VOTED ON: The Noosa Town Plan has been passed and is to be signed off by the State Government.
VOTED ON: The Noosa Town Plan has been passed and is to be signed off by the State Government.

Noosa’s future on the line with new town plan

NOOSA’S future has gone on the line at a special meeting of the council today and critics of councillors’ approach to short-stay lettings received no joy.

The decision to accept this new planning scheme four years in the making came amid a backdrop of business backlash and a demand that adoption of the document be delayed until after the March election.

Adding to the intrigue is that the meeting took place without Cr Frank Pardon, who was found guilty in Maroochydore District Court during the council deliberations of historical sex charges.

This allowed for Mayor Tony Wellington to have a key casting vote during a deadlock on short-stay lettings to be a consistent use of the new plan in low-density residential areas.

The Mayor voted against allowing this amendment put forward by Cr Ingrid Jackson.

The council received more than 1500 written submissions on the plan that had also raised concerns about signage.

The new Noosa Plan must now be signed off by the State Government before the council can formally adopt it, which it’s hoping to do in early 2020.

Cr Jackson said short-stay lettings proposals “had attracted the greatest number of submissions, with a large number being against the proposals”.

“Yet the staff recommendation is still the same, that short-term accommodation of whole houses and units must get development approvals in all zones,” she said.

“On behalf of a large number of residents who are against this proposal, I propose instead that short-term accommodation be accepted developments subject to requirements.”

Deputy Mayor Frank Wilkie said there was no evidence that no further increase in short-term stays “would impact negatively on the existing tourism economy as the new plan does not propose any losses in existing tourist accommodation but the contrary”.

He said about 5500 properties had the ability to host short-term stays and a further 600 had the ability to apply for this in the medium and high-density residential zones.

“Claims that short-term accommodation would be reduced under this planning scheme are absolutely false,” Cr Wilkie said.

Cr Stockwell said the planning scheme would protect visitor accommodation “and neighbourhoods of permanent housing are protected from short-term visitor accommodation that would impact on the amenity enjoyed by residents”.

Cr Jackson raised the lack of evidence-based study on short stays that had been done in Noosa.

“My motion is simply about giving people an opportunity to let out houses that they choose to let out and to diversify our tourism accommodation choice,” she said.

She raised the prospect that making an application in an inconsistent zone would attract something like a $9000 charge just by the council.

She said on top of that there would be thousands of dollars in planning consultants’ fees and “most people won’t be able to afford that”.

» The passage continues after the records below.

-- ==== Sys2Proof/Machine/Dispatch.lean ====
section
/-! DEFINITION. The one match from an instruction to its meaning. -/

namespace Sys2Proof.Machine

def exec (i : Instr) (s : State) : Host.Outcome State Fault Refusal :=
  match i with
  -- load-store
  | .lb rd offset rs => Sys2Proof.Machine.execLb rd offset rs s
  | .lbu rd offset rs => Sys2Proof.Machine.execLbu rd offset rs s
  | .lh rd offset rs => Sys2Proof.Machine.execLh rd offset rs s
  | .lhu rd offset rs => Sys2Proof.Machine.execLhu rd offset rs s
  | .lw rd offset rs => Sys2Proof.Machine.execLw rd offset rs s
  | .lwu rd offset rs => Sys2Proof.Machine.execLwu rd offset rs s
  | .ld rd offset rs => Sys2Proof.Machine.execLd rd offset rs s
  | .sb rt offset rs => Sys2Proof.Machine.execSb rt offset rs s
  | .sh rt offset rs => Sys2Proof.Machine.execSh rt offset rs s
  | .sw rt offset rs => Sys2Proof.Machine.execSw rt offset rs s
  | .sd rt offset rs => Sys2Proof.Machine.execSd rt offset rs s
  | .lS fd offset rs => Sys2Proof.Machine.execLS fd offset rs s
  | .lD fd offset rs => Sys2Proof.Machine.execLD fd offset rs s
  | .lui rd imm => Sys2Proof.Machine.execLui rd imm s
  | .sS ft offset rs => Sys2Proof.Machine.execSS ft offset rs s
  | .sD ft offset rs => Sys2Proof.Machine.execSD ft offset rs s
  -- arithmetic
  | .daddu rd rs rt => Sys2Proof.Machine.execDaddu rd rs rt s
  | .daddiu rd rs imm => Sys2Proof.Machine.execDaddiu rd rs imm s
  | .dsubu rd rs rt => Sys2Proof.Machine.execDsubu rd rs rt s
  | .dmult rs rt => Sys2Proof.Machine.execDmult rs rt s
  | .dmultu rs rt => Sys2Proof.Machine.execDmultu rs rt s
  | .ddiv rs rt => Sys2Proof.Machine.execDdiv rs rt s
  | .ddivu rs rt => Sys2Proof.Machine.execDdivu rs rt s
  | .madd rs rt => Sys2Proof.Machine.execMadd rs rt s
  -- special move
  | .mfhi rd => Sys2Proof.Machine.execMfhi rd s
  | .mflo rd => Sys2Proof.Machine.execMflo rd s
  | .mthi rs => Sys2Proof.Machine.execMthi rs s
  | .mtlo rs => Sys2Proof.Machine.execMtlo rs s
  | .mfc0 rd cs => Sys2Proof.Machine.execMfc0 rd cs s
  | .mtc0 rs cd => Sys2Proof.Machine.execMtc0 rs cd s
  | .dmfc0 rd cs => Sys2Proof.Machine.execDmfc0 rd cs s
  | .dmtc0 rs cd => Sys2Proof.Machine.execDmtc0 rs cd s
  | .mfc1 rd fs => Sys2Proof.Machine.execMfc1 rd fs s
  | .mtc1 rs fd => Sys2Proof.Machine.execMtc1 rs fd s
  | .dmfc1 rd fs => Sys2Proof.Machine.execDmfc1 rd fs s
  | .dmtc1 rs fd => Sys2Proof.Machine.execDmtc1 rs fd s
  | .movS fd fs => Sys2Proof.Machine.execMovS fd fs s
  | .movD fd fs => Sys2Proof.Machine.execMovD fd fs s
  -- logical
  | .and rd rs rt => Sys2Proof.Machine.execAnd rd rs rt s
  | .or rd rs rt => Sys2Proof.Machine.execOr rd rs rt s
  | .xor rd rs rt => Sys2Proof.Machine.execXor rd rs rt s
  | .nor rd rs rt => Sys2Proof.Machine.execNor rd rs rt s
  | .andi rd rs imm => Sys2Proof.Machine.execAndi rd rs imm s
  | .ori rd rs imm => Sys2Proof.Machine.execOri rd rs imm s
  | .xori rd rs imm => Sys2Proof.Machine.execXori rd rs imm s
  -- shift
  | .dsllv rd rs rt => Sys2Proof.Machine.execDsllv rd rs rt s
  | .dsrlv rd rs rt => Sys2Proof.Machine.execDsrlv rd rs rt s
  | .dsrav rd rs rt => Sys2Proof.Machine.execDsrav rd rs rt s
  | .dsll rd rs sa => Sys2Proof.Machine.execDsll rd rs sa s
  | .dsrl rd rs sa => Sys2Proof.Machine.execDsrl rd rs sa s
  | .dsra rd rs sa => Sys2Proof.Machine.execDsra rd rs sa s
  -- control and transfer
  | .j index => Sys2Proof.Machine.execJ index s
  | .jr rs => Sys2Proof.Machine.execJr rs s
  | .jal index => Sys2Proof.Machine.execJal index s
  | .jalr rs => Sys2Proof.Machine.execJalr rs s
  | .blez rs offset => Sys2Proof.Machine.execBlez rs offset s
  | .bltz rs offset => Sys2Proof.Machine.execBltz rs offset s
  | .bgez rs offset => Sys2Proof.Machine.execBgez rs offset s
  | .bgtz rs offset => Sys2Proof.Machine.execBgtz rs offset s
  | .beq rs rt offset => Sys2Proof.Machine.execBeq rs rt offset s
  | .bne rs rt offset => Sys2Proof.Machine.execBne rs rt offset s
  | .movz rd rs rt => Sys2Proof.Machine.execMovz rd rs rt s
  | .movn rd rs rt => Sys2Proof.Machine.execMovn rd rs rt s
  -- set on condition
  | .slt rd rs rt => Sys2Proof.Machine.execSlt rd rs rt s
  | .sltu rd rs rt => Sys2Proof.Machine.execSltu rd rs rt s
  | .slti rd rs imm => Sys2Proof.Machine.execSlti rd rs imm s
  | .sltiu rd rs imm => Sys2Proof.Machine.execSltiu rd rs imm s
  -- floating point
  | .addD fd fs ft => Sys2Proof.Machine.execAddD fd fs ft s
  | .addS fd fs ft => Sys2Proof.Machine.execAddS fd fs ft s
  | .addPS fd fs ft => Sys2Proof.Machine.execAddPS fd fs ft s
  | .subD fd fs ft => Sys2Proof.Machine.execSubD fd fs ft s
  | .subS fd fs ft => Sys2Proof.Machine.execSubS fd fs ft s
  | .subPS fd fs ft => Sys2Proof.Machine.execSubPS fd fs ft s
  | .mulD fd fs ft => Sys2Proof.Machine.execMulD fd fs ft s
  | .mulS fd fs ft => Sys2Proof.Machine.execMulS fd fs ft s
  | .mulPS fd fs ft => Sys2Proof.Machine.execMulPS fd fs ft s
  | .divD fd fs ft => Sys2Proof.Machine.execDivD fd fs ft s
  | .divS fd fs ft => Sys2Proof.Machine.execDivS fd fs ft s
  | .divPS fd fs ft => Sys2Proof.Machine.execDivPS fd fs ft s
  | .maddD fd fr fs ft => Sys2Proof.Machine.execMaddD fd fr fs ft s
  | .maddS fd fr fs ft => Sys2Proof.Machine.execMaddS fd fr fs ft s
  | .maddPS fd fr fs ft => Sys2Proof.Machine.execMaddPS fd fr fs ft s
  | .cvtSD fd fs => Sys2Proof.Machine.execCvtSD fd fs s
  | .cvtSW fd fs => Sys2Proof.Machine.execCvtSW fd fs s
  | .cvtSL fd fs => Sys2Proof.Machine.execCvtSL fd fs s
  | .cvtDS fd fs => Sys2Proof.Machine.execCvtDS fd fs s
  | .cvtDW fd fs => Sys2Proof.Machine.execCvtDW fd fs s
  | .cvtDL fd fs => Sys2Proof.Machine.execCvtDL fd fs s
  | .cvtWS fd fs => Sys2Proof.Machine.execCvtWS fd fs s
  | .cvtWD fd fs => Sys2Proof.Machine.execCvtWD fd fs s
  | .cvtLS fd fs => Sys2Proof.Machine.execCvtLS fd fs s
  | .cvtLD fd fs => Sys2Proof.Machine.execCvtLD fd fs s
  | .cLtS cc fs ft => Sys2Proof.Machine.execCLtS cc fs ft s
  | .cLeS cc fs ft => Sys2Proof.Machine.execCLeS cc fs ft s
  | .cGtS cc fs ft => Sys2Proof.Machine.execCGtS cc fs ft s
  | .cGeS cc fs ft => Sys2Proof.Machine.execCGeS cc fs ft s
  | .cEqS cc fs ft => Sys2Proof.Machine.execCEqS cc fs ft s
  | .cNeS cc fs ft => Sys2Proof.Machine.execCNeS cc fs ft s
  | .cLtD cc fs ft => Sys2Proof.Machine.execCLtD cc fs ft s
  | .cLeD cc fs ft => Sys2Proof.Machine.execCLeD cc fs ft s
  | .cGtD cc fs ft => Sys2Proof.Machine.execCGtD cc fs ft s
  | .cGeD cc fs ft => Sys2Proof.Machine.execCGeD cc fs ft s
  | .cEqD cc fs ft => Sys2Proof.Machine.execCEqD cc fs ft s
  | .cNeD cc fs ft => Sys2Proof.Machine.execCNeD cc fs ft s
  | .bc1t cc offset => Sys2Proof.Machine.execBc1t cc offset s
  | .bc1f cc offset => Sys2Proof.Machine.execBc1f cc offset s
  -- special
  | .trap code => Sys2Proof.Machine.execTrap code s
  | .eret => Sys2Proof.Machine.execEret s
  | .nop => Sys2Proof.Machine.execNop s

end Sys2Proof.Machine
end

She said there was a petition asking for a deferral of this planning scheme that had already attracted 875 signatures “so the concept that this is real estate agents (complaining), I don’t think so”.

Her amendment lost, with only Cr Glasgow’s support.

Cr Jackson then sought to amend the plan so that people could still apply for short-term stays in residential low density that would “still be impact accessible” as consistent rather than an inconsistent use.

“A planning scheme should be performance outcomes oriented,” she said.

“And people should have the rights to make applications.”

She said it would still be less likely that people would apply because it was very expensive in even a consistent use area and this would be a more user-friendly approach.

Cr Joe Jurisevic supported Cr Jackson’s move, as did Cr Glasgow.

Cr Wellington said if this amendment did proceed it would be in direct conflict with the overall outcomes of the scheme and he believed this would have to go back out for feedback in the community until after the election.

“Now I know there are people in the community who would love that to happen but here are the implications,” he said.

Councillors, without the absent Cr Pardon’s vote, were deadlocked when it came to the vote and Cr Wellington used his casting vote to reject the amendment.

Finally it came down to adopting the plan and Cr Jackson said this document was “a great step in the right direction”.

The plan was then approved by the council.